-- ==== Sys2Proof/Laws/Ops.lean ====
section
/-! SUPPORT. What each shared operation can do, said once: the parts of the state that it may change. A proof cites these
lemmas and never unfolds the operation. -/

namespace Sys2Proof.Laws

open Sys2Proof Sys2Proof.Machine

/-- A wake changes the power state, the entry counts and the remembered wake event. -/
theorem Power_wake_only (p : Power) (ev : Nat) :
    ∃ st r w, p.wake ev = { p with state := st, res := r, wakePending := w } := by
  unfold Power.wake
  split
  · exact ⟨_, _, _, rfl⟩
  · split <;> exact ⟨_, _, _, rfl⟩

/-- Raising an event changes the pending occurrences, the BK latches, and what a wake changes. -/
theorem raise_only (e : Raised) (s : State) :
    ∃ ev bk st r w, s.raise e =
      { s with events := ev, bkLatches := bk, pwr := { s.pwr with state := st, res := r, wakePending := w } } := by
  obtain ⟨st, r, w, h⟩ := Power_wake_only s.pwr e.ev
  refine ⟨(s.raise e).events, (s.raise e).bkLatches, st, r, w, ?_⟩
  rw [← h]
  rfl

/-- Raising events changes what raising one changes. -/
theorem raiseAll_only (es : List Raised) (s : State) :
    ∃ ev bk st r w, s.raiseAll es =
      { s with events := ev, bkLatches := bk, pwr := { s.pwr with state := st, res := r, wakePending := w } } := by
  induction es generalizing s with
  | nil => exact ⟨_, _, _, _, _, rfl⟩
  | cons e es ih =>
    obtain ⟨_, _, _, _, _, h⟩ := raise_only e s
    obtain ⟨ev, bk, st, r, w, h2⟩ := ih (s.raise e)
    refine ⟨ev, bk, st, r, w, ?_⟩
    show State.raiseAll es (s.raise e) = _
    rw [h2, h]

/-- Raising under a condition changes what raising changes. -/
theorem raiseIf_only (c : Bool) (e : Raised) (s : State) :
    ∃ ev bk st r w, s.raiseIf c e =
      { s with events := ev, bkLatches := bk, pwr := { s.pwr with state := st, res := r, wakePending := w } } := by
  unfold State.raiseIf
  split
  · exact raise_only e s
  · exact ⟨_, _, _, _, _, rfl⟩

/-- An event that is no wake event leaves the power manager alone. -/
theorem raise_pwr (e : Raised) (s : State) (h : wakeEvent e.ev = false) : (s.raise e).pwr = s.pwr := by
  simp [State.raise, Power.wake, h]

/-- No event changes the power manager of a device that neither dozes nor sleeps. -/
theorem wake_awake (p : Power) (h : p.state ≠ .doze) (h2 : p.state ≠ .wick) (h3 : p.state ≠ .snuff) (ev : Nat) :
    p.wake ev = p := by
  unfold Power.wake
  split
  · rfl
  · cases hs : p.state <;> simp_all

theorem wake_run (p : Power) (h : p.state = .run) (ev : Nat) : p.wake ev = p :=
  wake_awake p (by simp [h]) (by simp [h]) (by simp [h]) ev

/-- Raising in a state whose power manager no event changes. -/
theorem raise_awake (e : Raised) (s : State) (h : ∀ ev, s.pwr.wake ev = s.pwr) :
    ∃ ev bk, s.raise e = { s with events := ev, bkLatches := bk } := by
  refine ⟨(s.raise e).events, (s.raise e).bkLatches, ?_⟩
  have hp : (s.raise e).pwr = s.pwr := h e.ev
  unfold State.raise at hp ⊢
  simp only at hp
  rw [hp]

theorem raiseAll_awake (es : List Raised) (s : State) (h : ∀ ev, s.pwr.wake ev = s.pwr) :
    ∃ ev bk, s.raiseAll es = { s with events := ev, bkLatches := bk } := by
  induction es generalizing s with
  | nil => exact ⟨_, _, rfl⟩
  | cons e es ih =>
    obtain ⟨_, _, h1⟩ := raise_awake e s h
    obtain ⟨ev, bk, h2⟩ := ih (s.raise e) (by rw [h1]; exact h)
    exact ⟨ev, bk, by show State.raiseAll es (s.raise e) = _; rw [h2, h1]⟩

/-- Counting changes the counters and their OVF bits, and what raising PERF_OVERFLOW changes. -/
theorem count1_only (a : Act) (s : State) :
    ∃ cs os ev bk st r w, s.count1 a =
      { s with perf := { s.perf with counts := cs, ovf := os }, events := ev, bkLatches := bk,
               pwr := { s.pwr with state := st, res := r, wakePending := w } } := by
  unfold State.count1
  split
  · obtain ⟨ev, bk, st, r, w, h⟩ := raiseAll_only _ _
    exact ⟨_, _, ev, bk, st, r, w, h⟩
  · exact ⟨_, _, _, _, _, _, _, rfl⟩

++++++++++++++++++++

Scan the material above for the string "exact" and report each line where you find it.

  · exact ⟨_, _, _, rfl⟩
  · split <;> exact ⟨_, _, _, rfl⟩
  | nil => exact ⟨_, _, _, _, _, rfl⟩
  · exact raise_only e s
  · exact ⟨_, _, _, _, _, rfl⟩
  | nil => exact ⟨_, _, rfl⟩
    obtain ⟨ev, bk, h2⟩ := ih (s.raise e) (by rw [h1]; exact h)
    exact ⟨ev, bk, by show State.raiseAll es (s.raise e) = _; rw [h2, h1]⟩
    exact ⟨_, _, ev, bk, st, r, w, h⟩
  · exact ⟨_, _, _, _, _, _, _, rfl⟩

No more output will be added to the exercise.